To be sure, even amid its rebound in recent years, Canadian Pacific has had plenty of challenges. The sluggish growth of 2015 to 2017 prompted the company to cut its workforce by 13% in October 2016. A cold snap early in 2018 dented operations and revenue for the first three months of the year. A future risk is that if the trade tensions were to intensify, tariffs on imports could slow haulage demand. More broadly, railways and railway transport are expensive to just maintain – Canadian Pacific spends about C$1.4 billion a year ensuring its network stays operable. Any accidents can be costly and higher fuel costs could always hurt margins.
But, on balance, owning rail infrastructure across Canada and the US has advantages when haulage demand is climbing. An efficient operator like Canadian Pacific, which is enjoying greater growth in loads carried than the industry average, is expected to offer long-term investors the predictable and growing returns they expect from such a core economic activity.
Not many companies can claim to have built a nation. Canadian Pacific can. In 1871, British Columbia said it would only join the then four-year-old federation of Canada if the government built a railway across the country. Officials agreed so in 1881 Canadian Pacific was formed. Within four years, the company had completed a railway across Canada, six years ahead of schedule. In the 1890s, Canadian Pacific ventured into the US Midwest. About a century later, Canadian Pacific bought a bankrupt US railway to expand into the US northeast, all the way to the ports there.
Until recent times, however, the company was mostly shunned by investors. Railroads in North America have had a long history of destroying value. Operations were relatively costly yet slow and unreliable. Most in the sector also heavily discounted their prices to compete for volumes. Subsequently, the entire sector – including Canadian Pacific – saw limited profitability and loss of market share to each other and to competing modes of transport such as trucking.
Not surprisingly, Canadian Pacific’s rail service was sub-par at the time. Deliveries typically took too long and didn’t necessarily arrive on time. And business was often lost to trucks or rival Canadian National Railway. Steps to improve Canadian Pacific’s performance were begun earlier this century. But it wasn’t until Harrison arrived earlier this decade and the subsequent implementation of ‘precision scheduled railroading’ as his drive for ‘doing more with less’ was called that investors saw a meaningful turnaround in the company’s performance.
Management in the Harrison era reduced congestion on major routes through better traffic management, decreased the number of trains and invested in better infrastructure. This allowed, among other things, Canadian Pacific to run fewer but longer trains at faster average speeds, as well as remove unnecessary headcount. Essentially, the strategy was about optimising the company’s assets. Moreover, the reduced congestion has allowed some shippers to move goods to delivery points that were once considered logistically unfeasible. Canadian Pacific still focuses on reducing transit times using better terminal and yard scheduling.

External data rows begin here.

-- ==== Sys2Proof/Machine/SwitchOps.lean ====
section
/-!
DEFINITION. The switch core and Tidelinks (chapter 6): cells and their limits, flows and paths, the scheduler, replay,
pause, fences, and the tables behind their objects.
-/
namespace Sys2Proof.Machine

open Sys2Proof

def tileInit : TileSt :=
  { voq := [], ingress := [], grantPtr := [], acceptPtr := [], classPtr := [], owner := [], struck := [], leaked := false
    inForce := [], waiting := [], closed := [], seen := [], arrived := [], pausing := [], repins := [], mtag := 0, load := [] }

def getTile (s : State) (t : Nat) : TileSt := look tileInit s.tiles t

def setTile (s : State) (t : Nat) (v : TileSt) : State := { s with tiles := put s.tiles t v }

def dirInit : TlDir :=
  { filling := [], nextSeq := 0, replay := [], paused := [], expect := 0, fidx := 0, lastGood := 255, sendNak := false
    half := [], got := 0, lost := [], spared := [], dead := 0, units := 0 }

def linkInit : LinkSt := { up := dirInit, down := dirInit, awaitLow := false, awaitHigh := false, timeouts := [] }

def getLink (s : State) (l : Nat) : LinkSt := look linkInit s.links l

def setLink (s : State) (l : Nat) (v : LinkSt) : State := { s with links := put s.links l v }

/-- The two tiles of a link, the lower first (R10). -/
def linkEnds (l : Nat) : Nat × Nat :=
  match l with
  | 0 => (0, 1) | 1 => (0, 2) | 2 => (0, 3) | 3 => (1, 2) | 4 => (1, 3) | _ => (2, 3)

/-- The link between two tiles. -/
def linkBetween (a b : Nat) : Nat :=
  ((List.range 6).find? fun l => linkEnds l == (min a b, max a b)).getD 0

/-- The place of a link among the three links of a tile, in ascending link number (R108). -/
def linkIndex (t l : Nat) : Nat :=
  ((List.range 6).filter fun x => (linkEnds x).1 == t || (linkEnds x).2 == t).findIdx (· == l)

/-- The j-th link of a tile. (Log 69: DESIGN CHOICE.) -/
def tileLink (t j : Nat) : Nat := nth 0 ((List.range 6).filter fun x => (linkEnds x).1 == t || (linkEnds x).2 == t) j

/-- The other tiles of a tile, in ascending order. -/
def otherTiles (t : Nat) : List Nat := (List.range 4).filter (· != t)

/-- The tile of a port. -/
def portTile (p : Nat) : Nat := p / 16

/-- The crossbar port of a device port's group (Table 1-4). -/
def portXp (p : Nat) : Nat := p / 2 % 8

/-- The state of a Tidelink (0x3100:02): 2 full, 3 spared or 4 narrowed carry traffic. -/
def linkCarries (s : State) (l : Nat) : Bool := decide (2 ≤ rd s 0x3100 2 l ∧ rd s 0x3100 2 l ≤ 4)

/-! Limits (R108 to R110). -/

/-- The default limit of a record (Table 6-3). -/
def limitDefault (r : Nat) : Nat :=
  if r < 16 then 256 else if r = 16 ∨ r = 18 ∨ r = 20 then 768 else if r = 17 ∨ r = 19 ∨ r = 21 then 256 else 64

/-- The range of a limit of a record (Table 6-3). -/
def limitRange (r v : Nat) : Bool :=
  if r < 16 then decide (v ≤ 4096) else if r < 22 then decide (192 ≤ v ∧ v ≤ 8192) else decide (8 ≤ v ∧ v ≤ 4096)

/-- The default record of 0x3200:01: eight U16 limits in class order. -/
def limitRecDefault (r : Nat) : Nat := ofBe ((List.range 8).flatMap fun _ => be 2 (limitDefault r))

/-- The written limit of a record and class. -/
def limitWritten (s : State) (t r c : Nat) : Nat :=
  bits (rdTbl s 0x3200 1 t r (limitRecDefault r)) (127 - 16 * c) (112 - 16 * c)

/-- The sum of all 256 written limits of a tile (0x3200:02). -/
def writtenSum (s : State) (t : Nat) : Nat :=
  (List.range 32).foldl (fun a r => (List.range 8).foldl (fun b c => b + limitWritten s t r c) a) 0

/-- The limit in force of a record and class. -/
def limitNow (s : State) (t r c : Nat) : Nat := look (limitDefault r) (getTile s t).inForce (r * 8 + c)

/-- The sum of the limits in force of a tile (0x3200:03). -/
def inForceSum (s : State) (t : Nat) : Nat :=
  (List.range 32).foldl (fun a r => (List.range 8).foldl (fun b c => b + limitNow s t r c) a) 0

/-- Cells held under a record and class (0x3200:04). -/
def occupancy (s : State) (t r c : Nat) : Nat := ((getTile s t).owner.filter fun e => e.2 == r * 8 + c).length

/-- A message without a message of its own: what control cells and requests on memory carry. -/
def noMsg : Msg := { kind := .memSpecRd, src := 63, dst := 64, tag := 0, len := 0, cls := 0, data := [], key := 0, tc := 0 }

/-- The fields ACKV, NAK, ACK and PAUSE of the headers that a tile sends on a link (Table 6-7): what it has received in the other
direction, and the classes that it pauses. -/
def headerFields (s : State) (l : Nat) (d : LinkDir) : Nat :=
  let t := match d with | .up => (linkEnds l).1 | .down => (linkEnds l).2
  let y := match d with | .up => (getLink s l).down | .down => (getLink s l).up
  let k (vc c : Nat) : Bool := (getTile s t).pausing.contains ((16 + 2 * linkIndex t l + vc) * 8 + c)
  2 ^ 52 + b2n y.sendNak * 2 ^ 51 + y.lastGood % 256 * 2 ^ 40
    + (List.range 8).foldl (fun a c => a + b2n (k 1 c) * 2 ^ (24 + c) + b2n (k 0 c) * 2 ^ (32 + c)) 0

/-- What changed for the sender of the other direction goes out in the next header. -/
def tellSender (s : State) (l : Nat) (d : LinkDir) : State := emit s (.tidelinkHeader l d (headerFields s l d))

/-- PAUSE of a Tidelink record and class at the receiving tile's thresholds (R120); a change goes out in the next header. -/
def pauseCheck (s : State) (t r c : Nat) : State :=
  if r < 16 ∨ 22 ≤ r then s
  else
    let x := getTile s t
    let occ := occupancy s t r c
    let lim := limitNow s t r c
    let k := r * 8 + c
    let l := tileLink t ((r - 16) / 2)
    let d := if (linkEnds l).1 = t then LinkDir.up else .down
    if x.pausing.contains k then
      (if occ + 192 ≤ lim then tellSender (setTile s t { x with pausing := x.pausing.filter (· != k) }) l d else s)
    else if lim ≤ occ + 96 then
      tellSender (largeEvent (bump (setTile s t { x with pausing := k :: x.pausing }) 0x3100 10 l 64 1) (84 + l) 6 1) l d
    else s

/-- One limit takes effect; a raised limit of a port waits until the sum in force allows it (R110). -/
def applyLimit (s : State) (t r c : Nat) : State :=
  let new := limitWritten s t r c
  let old := limitNow s t r c
  let k := r * 8 + c
  let x := getTile s t
  if new ≤ old ∨ 16 ≤ r ∨ inForceSum s t - old + new ≤ 65536 then
    pauseCheck (setTile s t { x with inForce := put x.inForce k new, waiting := x.waiting.filter (· != k) }) t r c
  else setTile s t { x with waiting := if x.waiting.contains k then x.waiting else x.waiting ++ [k] }

/-- Raised limits that wait take effect while the sum has room, oldest first. -/
def applyWaiting (s : State) (t : Nat) : State := (getTile s t).waiting.foldl (fun a k => applyLimit a t (k / 8) (k % 8)) s

/-- All limits of one record take effect, the lowered ones first; then those that waited for room. -/
def applyLimits (s : State) (t r : Nat) : State :=
  let low (c : Nat) : Bool := decide (limitWritten s t r c ≤ limitNow s t r c)
  applyWaiting ((((List.range 8).filter low) ++ (List.range 8).filter fun c => !low c).foldl (fun a c => applyLimit a t r c) s) t

/-- The credits that a port grants its partner (Table 6-4): messages for classes 0 to 4; header and data credits for
classes 5 to 7. -/
def grantedCredits (s : State) (p : Nat) : List Nat :=
  (List.range 8).flatMap fun c =>
    let l := limitNow s (portTile p) (p % 16) c
    if c < 5 then [l] else [l / 2, 8 * ceilDiv l 2]

/-- A port's flow-control initialisation: its written limits take effect (R110), and it grants the credits that they make (R109). -/
def portLimits (s : State) (p : Nat) : State :=
  let s1 := applyLimits s (portTile p) (p % 16)
  emit (setPort s1 p { getPort s1 p with granted := grantedCredits s1 p }) (.credits p (grantedCredits s1 p))

/-- A chunk written to the limit table (R108): refused whole with RANGE when a limit leaves its range or the sum of the
written limits would pass 65,536; records 16 to 31 take effect at once. -/
def limitsWrite (s : State) (t start : Nat) (recs : List Nat) : State × Status :=
  let s1 := (recs.mapIdx fun i v => (start + i, v)).foldl (fun a e => wrTbl a 0x3200 1 t e.1 e.2) s
  let ok := (List.range recs.length).all fun i =>
    (List.range 8).all fun c => limitRange (start + i) (limitWritten s1 t (start + i) c)
  if ok = false ∨ 65536 < writtenSum s1 t then (s, .range)
  else ((List.range recs.length).foldl (fun a i => if 16 ≤ start + i then applyLimits a t (start + i) else a) s1, .ok)

/-! The cell buffer. -/

/-- Free cells of a tile (0x3200:05). -/
def freeCells (s : State) (t : Nat) : Nat := 65536 - (getTile s t).owner.length

/-- The lowest free cell numbers. -/
def freeNumbers (x : TileSt) (n : Nat) : List Nat :=
  ((List.range (x.owner.length + n)).filter fun i => !has x.owner i).take n

/-- A cell moves between its holders: Beachcomber's pass counts it as referenced (R124). -/
def seeCell (s : State) (t num : Nat) : State :=
  let x := getTile s t
  setTile s t { x with seen := if x.seen.contains num then x.seen else num :: x.seen }

/-- A cell returns to the free list; a pause that it caused may end (R120). -/
def freeCell (s : State) (t num : Nat) : State :=
  let x := getTile s t
  let k := look 0 x.owner num
  let s1 := setTile s t { x with owner := del x.owner num, struck := x.struck.filter (· != num), seen := x.seen.filter (· != num) }
  if has x.owner num then pauseCheck s1 t (k / 8) (k % 8) else s1

/-- Cells of a message (Table 6-1). -/
def cellsOf (m : Msg) : Nat := if m.cls < 5 then 1 else max 1 (min 5 (ceilDiv m.len 128))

Nowadays, the efficient operator employs 8,000 people, runs 1,400 locomotives and owns or leases about 40,000 freight cars and 15,000 containers. The company boasts more than 100 loading facilities across North America and offers access to nine ports. Canadian Pacific offers the shortest route from Vancouver to the US Midwest and the quickest way to move goods from Toronto in the east of Canada to Calgary in the west where the company is based.
In fiscal 2017, Canadian Pacific’s revenue of C$6.6 billion earned from 2.6 million carloads of freight was 5% higher than a year earlier (even if the outcome was still lower than the company’s record sales haul of C$6.7 billion for fiscal 2015). Net income for fiscal 2017 doubled to C$2.41 billion from a year earlier. For added perspective, net income in fiscal 2017 was about five times higher than five years earlier when net income in fiscal 2012 was C$484 million.

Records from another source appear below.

/-- The HPA of an instance offset under a decoder. -/
def encodeWith (r off : Nat) : Option Nat :=
  let x := off - decOffset r
  if decCommitted r = true ∧ decOffset r ≤ off ∧ x < decSpan r then
    some (decBase r + (x / decGran r * decWays r + decPos r) * decGran r + x % decGran r)
  else none

/-- The address that the host or partner behind a port uses for a line (R181): an HPA by the decoders of an LD; the offset in an
instance that is a GFD. -/
def hostAddr (s : State) (p k : Nat) : Nat :=
  let off (i : Nat) : Option Nat :=
    (s.pool.extents.find? fun x => extInUse x.2 && x.2.inst == i && coversDpa x.2 (k * 64)).map fun x => x.2.offset + (k * 64 - extDpa x.2)
  let asLd := s.insts.filterMap fun e =>
    if rd s 0x5010 2 e.1 = 1 ∧ e.2.usp = p then
      (off e.1).bind fun o => (List.range 8).findSome? fun d => encodeWith (decoderRec s e.1 d) o
    else none
  let found := asLd ++ s.insts.filterMap fun e => if rd s 0x5010 2 e.1 = 2 then off e.1 else none
  found.head?.getD (k * 64)

/-! Slices and memory. -/

/-- A dirty line is written to memory at its location; a frame's sector that holds it becomes dirty (Table 10-7). (Log 223: DESIGN CHOICE.) -/
def toMemory (s : State) (k : Nat) (l : Line) : State :=
  let loc := locOf s (k * 64)
  let s1 := writeLine s loc l.data l.bad
  let s2 := if loc = k * 64 then frameWrite s1 k else s1
  let h := lineHome s k
  let t := dpaTarget loc
  largeEvent (bump (if 16 ≤ t ∧ frameServes s k = false then emit s2 (.deviceWrite (t - 16) (getTgt s t).ld (taddrOf s loc) l.data l.bad)
    else if t < 4 then largeEvent s2 (76 + t) 1 1 else s2) 0x6100 8 h 64 1) (72 + h) 3 1

/-- The lines a slice's bank holds. (Log 84: DESIGN CHOICE.) -/
def bankLines (s : State) (t b : Nat) : List Nat := (s.coh.lines.filter fun e => sliceAt e.2 t != .i && bankOf e.1 == b).map (·.1)

/-- A slice gives up a line (Table 9-5): a dirty one goes to the home slice, at home to memory. -/
def evictSlice (s : State) (t k : Nat) : State :=
  let l := getLine s k
  let h := lineHome s k
  let x := sliceAt l t
  if t = h then
    setLine (if dirtySt x then toMemory s k l else s) k (setSlice l t .i)
  else if dirtySt x then
    let l1 := setSlice l t .i
    if resting s h (bankOf k) then setLine (toMemory s k l) k l1 else setLine s k (setSlice l1 h .m)
  else setLine s k (setSlice l t .i)
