/-- A move is abandoned (Table 10-5): the source is authoritative, and only what it reserved is freed. -/
def abandonMove (s : State) (g reason : Nat) : State :=
  match moveAt s g with
  | none => s
  | some m =>
    if m.phase = 6 then s
    else
      let t := moveTile m
      let s0 := { s with lit := { s.lit with moves := del s.lit.moves g } }
      let s1 := if m.phase = 5 then (if m.first then delRemap s0 g else setRemap s0 g { cutover := false, dest := m.source }) else s0
      let s2 := if m.back then s1 else { s1 with lit := { s1.lit with slots := del s1.lit.slots m.dest } }
      let s3 := markPlace s2 g (if m.back then 2 else if has s2.lit.frames g then 1 else 0)
      let s4 := litBump s3 t 3 1
      let s5 := wrTbl s4 0x6801 3 0 (reason - 0x91) ((rdTbl s4 0x6801 3 0 (reason - 0x91) 0 + 1) % 2 ^ 32)
      let inst := match granExtents s5 g with | e :: _ => e.2.inst | [] => 0xFFFF
      let s6 := wrBlob s5 0x6801 4 0 (be 8 (g * 65536) ++ be 1 reason ++ zeros 3 ++ be 8 (timeNow s5) ++ be 2 inst ++ zeros 2)
      let y := takeLocked s6 g
      let s7 := freeHeld y.1 (m.held ++ y.2)
      if m.manual then manualDone s7 false reason else s7

/-- A move starts (R224, phases 1 and 2): its destination is claimed. -/
def beginMove (s : State) (g dest : Nat) (back manual : Bool) : State :=
  let src := granLoc s g
  let first := !(s.pool.overlay.any fun e => e.1 == g)
  let s1 := if back then s else { s with lit := { s.lit with slots := put s.lit.slots dest g } }
  let s2 := markPlace s1 g 3
  callBack (setMove s2 g { phase := 2, source := src, dest := dest, back := back, manual := manual, first := first, mask := 0, rounds := 0
                           attempts := 0, held := [], lockAt := 0, waits := [] }) g

/-- A promotion (R223): a slot and an overlay way, or a skip or set conflict counted. -/
def promote (s : State) (w : WaitMove) : State :=
  let t := keyTile w.g
  if overlayRoom s w.g = false then (if w.manual then manualDone (litBump s t 5 1) false 0x9B else litBump s t 5 1)
  else match slotStack s w.g w.stack with
    | none => if w.manual then manualDone (litBump s t 13 1) false 0x9B else litBump s t 13 1
    | some h =>
      match slotOn s h (granPolicy s w.g) with
      | some x => beginMove x.1 w.g x.2 false w.manual
      | none => if w.manual then manualDone (litBump s t 13 1) false 0x9B else litBump s t 13 1

/-- A promoted granule may return (R178, R222): its extents are active, its own place is as good a destination as any slot, and neither target
is barred, but for a stack that drains. -/
def mayReturn (s : State) (g : Nat) : Bool :=
  let src := tgtState s (dpaTarget (granLoc s g * 65536))
  !(granExtents s g).isEmpty && (granExtents s g).all (fun e => e.2.st == 2) && mayMigrate s g && policyAt s (g * 65536) == granPolicy s g
    && !tgtBarred s (dpaTarget (g * 65536)) && src != 6 && src != 7
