/-- A CXL.cache message between a host and a device (R180): forwarded without reaching the directory; a request waits for its response. -/
def cacheMessage (s : State) (p dst cacheId : Nat) (d2h : Bool) (ch : CacheChannel) (tag bytes : Nat) : State :=
  if takesCache s p = false ∨ actingRole s p ≠ (if d2h then 2 else 1) then s
  else if modeHolding s && ch == .req && (touchesPort s p || touchesPort s dst) then holdRequest s (.cache p dst cacheId d2h tag bytes)
  else
    let cls := match ch with | .req => 0 | .rsp => 2 | .data => if d2h then 1 else 3
    let kind := if d2h then TxnKind.d2hReq else .h2dSnp
    let m : Msg := { kind := kind, src := p, dst := dst, tag := tag, len := 16 + bytes, cls := cls, data := zeros bytes, key := cacheKey p dst cacheId, tc := 0 }
    match ch with
    | .req =>
      let e := enterSwitched (freeNext s) p cls (freeBits s 8)
      forwardTo e.1 { kind := kind, src := p, dst := dst, tag := tag, sent := false, sample := e.2 } m
    | _ =>
      let s1 := portEvent s p 3 1 none cls
      if (getPort s1 p).lateTags.contains tag then lateResponse s1 p tag
      else
        let ends := decide (ch = .rsp ∨ d2h = false)
        let s2 := if ends then endTxn s1 p dst tag else s1
        let x := if ends then answeredSample s1 p dst tag else none
        if linkUp s2 dst then switchMsg s2 { m with sample := x } else endSample s2 (flagSample x 32)

/-! What leaves (R311 to R314). -/

/-- The request in service at a line is handed to its target (R330). -/
def handToTarget (s : State) (k : Nat) : State :=
  match (getLine s k).cur with
  | some r => if r.sample.isSome then setLine s k { getLine s k with cur := some { r with sample := stamp s r.sample 3 } } else s
  | none => s

/-- A message leaves its scheduler. (Log 223: DESIGN CHOICE.) -/
def leave (s : State) (q : Nat) (m : EgMsg) : State :=
  let s0 := if q < 64 then portEvent s q 4 1 none (match m.out with | .fwd x => x.cls | .rsp _ (.drs _ _ _) => 3 | .snoop _ _ => 4 | .rsp _ (.io _ _) => 7 | _ => 2) else s
  match m.out with
  | .fwd x =>
    let y := if x.kind = .ioPosted ∨ x.kind = .memSpecRd then stamp s0 x.sample 3 else x.sample
    let s1 := endSample s0 (stamp s0 y 5)
    emit { s1 with txns := s1.txns.map fun t => if t.src = x.src ∧ t.dst = x.dst ∧ t.tag = x.tag then { t with sent := true, sample := stamp s0 t.sample 3 } else t } (.forwarded q { x with sample := none })
  | .rsp tag r =>
    let x := m.sample.map fun y => { y with egress := if y.target < 16 then 0xFF else y.target - 16 }
    emit (endSample s0 (stamp s0 x 5)) (.response q tag r)
  | .snoop k a => emit s0 (.snoop q k a)
  | .conflictAck a => emit s0 (.conflictAck q a)
  | .fill k =>
    let t := if q < 64 then q + 16 else q - 64
    if 4 ≤ t ∧ (getTgt s0 t).away = true then fillAway s0 k
    else
      let s0 := handToTarget s0 k
      let s1 := if t < 4 then largeEvent s0 (76 + t) 0 1
        else if q < 64 then emit s0 (.deviceRead q (getTgt s0 t).ld (taddrOf s0 (locOf s0 (k * 64)))) else s0
      let x := fillLine s1 k
      settle (drive 4096 x.1 x.2) k
  | .specRd _ a => emit s0 (.memSpecRd q (getTgt s (q + 16)).ld a)

/-- One turn of a scheduler (R311 to R313): the message it picks leaves; nothing leaves a port whose link is down. -/
def egressTurn (s : State) (q : Nat) : State :=
  let x := pickEgress s q
  match x.2 with
  | some i =>
    match (egressOf x.1 q)[i]? with
    | some m => leave (takeEgress x.1 q i m) q m
    | none => x.1
  | none => x.1

end Sys2Proof.Machine
end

As an added steadying force for returns, the company lugs goods from many industries – goods that are critical for the economy. Grain accounted for 24% of traffic in fiscal 2017. Energy, chemicals and plastics were 14% of haulage. Metals, minerals and consumer products were 12% of traffic. About 21% of cargo was classified as ‘intermodal’, which means it was in the form of containers that can be easily moved across trains, trucks and ships.

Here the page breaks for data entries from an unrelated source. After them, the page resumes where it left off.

-- ==== Sys2Proof/Machine/GeckoOps.lean ====
section
/-!
DEFINITION. Gecko (chapter 11): invocations and completions, the two rings of an engine, step faults, tables, failover; and what every step
shares (chapter 12): issue, accounting, memory steps and their replies.
-/
namespace Sys2Proof.Machine

open Sys2Proof

/-! Numbers. -/

/-- The tile, the cluster and the fault source of a context. -/
def ctxTile (c : Nat) : Nat := c / 128 / 256
def clusterSource (cl : Nat) : Nat := 0x8000 + cl

/-- The identity of a context in SOURCE of Table 8-7. -/
def ctxSource (c : Nat) : Nat := 2 ^ 28 + c

/-- An engine is in service. -/
def engineOn (s : State) (e : Nat) : Bool := rd s 0x8000 2 e == 1 && rd s 0x9000 2 (e / 256 * 32 + 1 + e / 32 % 8) == 0

/-- The instance that a context works for, none in a system context. -/
def ctxInst (k : Ctx) : Option Nat := if k.sys then none else some k.inst

/-! Completions (R239, Table 13-7). -/

/-- The 32 bytes of a completion. -/
def complBytes (tag status steps w0 w1 : Nat) : List Byte :=
  be 4 tag ++ be 1 status ++ zeros 3 ++ be 4 steps ++ zeros 4 ++ be 8 w0 ++ be 8 w1

/-- A completion enters the ring of a queue; a ring that becomes non-empty signals vector 1 of the LD. -/
def pushCompl (s : State) (i k : Nat) (b : List Byte) : State :=
  let x := getInst s i
  let old := look [] x.compls k
  let s1 := setInst s i { x with compls := put x.compls k (old ++ [b]) }
  if old = [] then instMsix s1 i 1 else s1

/-- The invocations that wait on a queue. -/
def ringOf (s : State) (i k : Nat) : List (List Byte) := look [] (getInst s i).rings k

def setRing (s : State) (i k : Nat) (l : List (List Byte)) : State :=
  setInst s i { getInst s i with rings := put (getInst s i).rings k l }

/-- The completion ring of a queue is full: its context starts nothing new from it. -/
def complFull (s : State) (i k : Nat) : Bool := decide (256 ≤ (look [] (getInst s i).compls k).length)

/-! Tables. -/

def getTable (s : State) (tb : Nat) : Option StepTable := (s.gecko.tables.find? fun e => e.1 == tb).map (·.2)

/-- The steps that a context's invocation runs: of the table's version it started with. -/
def ctxTable (s : State) (k : Ctx) : Option StepTable :=
  match getTable s k.table with
  | some t => if t.version = k.version then some t else (s.gecko.old.find? fun e => e.1 == k.table * 65536 + k.version % 65536).map (·.2)
  | none => (s.gecko.old.find? fun e => e.1 == k.table * 65536 + k.version % 65536).map (·.2)

/-- The vendor tables of Table 11-6, and those of them that no unload at Vendor privilege has taken away (R250). -/
def vendorTables : List Nat := [10, 11, 12, 13, 32, 33, 48, 64, 80, 96, 97, 112] ++ (List.range 8).map (20 + ·)

def vendorHere (s : State) (tb : Nat) : Bool := vendorTables.contains tb && !s.gecko.unloaded.contains tb

/-- The fault entry of a context's table, 0xFFFF none. -/
def faultEntry (s : State) (k : Ctx) : Nat :=
  match ctxTable s k with
  | some t => t.entry
  | none => if k.table < 512 then Config.vendorEntry k.table else 0xFFFF

/-- Contexts that run a version of a table. -/
def tableUsers (s : State) (tb ver : Nat) : List Nat :=
  (s.gecko.ctxs.filter fun e => running e.2 && e.2.st != 6 && e.2.table == tb && e.2.version == ver).map (·.1)

/-- A table that unloads is empty once nothing runs it (R250); steps of old versions that nothing runs are forgotten. -/
def dropTables (s : State) : State :=
  let gone := (s.gecko.tables.filter fun e => rd s 0x8100 1 e.1 == 4 && (tableUsers s e.1 e.2.version).isEmpty).map (·.1)
    ++ s.gecko.unloaded.filter fun tb => rd s 0x8100 1 tb == 4 && (tableUsers s tb 0).isEmpty
  let s1 := gone.foldl (fun a tb =>
    let a1 := wr (wr (wr (wr (wr (wr a 0x8100 1 tb 0) 0x8100 2 tb 0xFFFF) 0x8100 3 tb 0) 0x8100 4 tb 0) 0x8100 5 tb 0) 0x8100 6 tb 0
    let i := rd a 0x8100 2 tb
    let a1 := if (getInst a1 i).background = some tb then setInst a1 i { getInst a1 i with background := none } else a1
    let a2 := { a1 with gecko := { a1.gecko with tables := del a1.gecko.tables tb } }
    if cmdRunning a2 0x8100 11 tb then cmdEnd a2 0x8100 11 tb 2 0 else a2) s
  { s1 with gecko := { s1.gecko with old := delIf s1.gecko.old fun k _ => (tableUsers s1 (k / 65536) (k % 65536)).isEmpty } }

/-! The end of an invocation (R239, R240, R244, R265). -/

/-- A context at the end of its invocation: registers and flags 0; a pooled context's scratch too (R246). -/
def clearCtx (s : State) (c : Nat) (k : Ctx) : Ctx :=
  { k with st := 1, z := false, n := false, c := false, v := false, dz := false, dzt := false, atom := false, table := 0, sp := 0, evmask := 0
           budget := 0, start := 0, queue := 0, fault := 0, w := List.replicate 16 0
           inst := if bindKind (bindRec s c) = 1 then k.inst else 0
           scratch := if c % 128 < 64 ∧ bindKind (bindRec s c) = 2 then [] else k.scratch
           ext := setBit k.ext 1 false, timer := none, tag := 0, steps := 0, handler := false, committed := false, version := 0
           byQueue := false, pend := none }

/-- A context moves back to its own engine when that is in service (R257). -/
def moveBack (s : State) (c : Nat) : State :=
  let k := getCtx s c
  if k.engine ≠ c / 128 ∧ engineOn s (c / 128) = true then setCtx s c { k with engine := c / 128, slot := c % 128 } else s

/-- An invocation ends with a status: its completion is written, the context returns to idle, and to its own engine if that has returned; a
pooled context takes the next atomic that waits for it (R241). -/
def endInvocation (s : State) (c status : Nat) : State :=
  let k := getCtx s c
  if running k = false ∨ k.st = 6 then s
  else
    let s1 := setCtx s c (clearCtx s c k)
    let s2 := if k.byQueue then pushCompl s1 k.inst k.queue (complBytes k.tag status k.steps (nth 0 k.w 0) (nth 0 k.w 1)) else s1
    let s3 := if k.sys then s2 else instEvent s2 k.inst 5 (ctxTile c) 1
    let s4 := if status = 0 then clusterEvent s3 (ctxCluster c) 0x22 1 (ctxInst k) else bump s3 0x8100 10 k.table 64 1
    let s5 := moveBack (dropTables s4) c
    if c % 128 < 64 ∧ bindKind (bindRec s c) = 2 then wakeBlocked s5 else s5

Canadian Pacific’s focus on efficiency is evident by the improvement in key metrics such as average train speed, the average time trains spent at terminals, average train weight and average train length over the past five years. Average train speed, for instance, rose 23% from 2013 to 2017, while the number of hours that trains spent idle fell 7% over that time.
Over those five years, the key productivity measure (the adjusted operating ratio that compares costs to revenue) fell from 69.9% to 58.2%. Another feat is that in fiscal 2017 Canadian Pacific led the industry for safety for the 12th consecutive year.
Fiscal 2018 is proving just as promising. The result for the third quarter of 2018 showed revenue grew 19% from a year earlier to C$1.9 billion. Net income soared 22% to C$622 million. The better times are expected to last a while yet thanks to the improvements achieved in the pre- and post-Harrison era.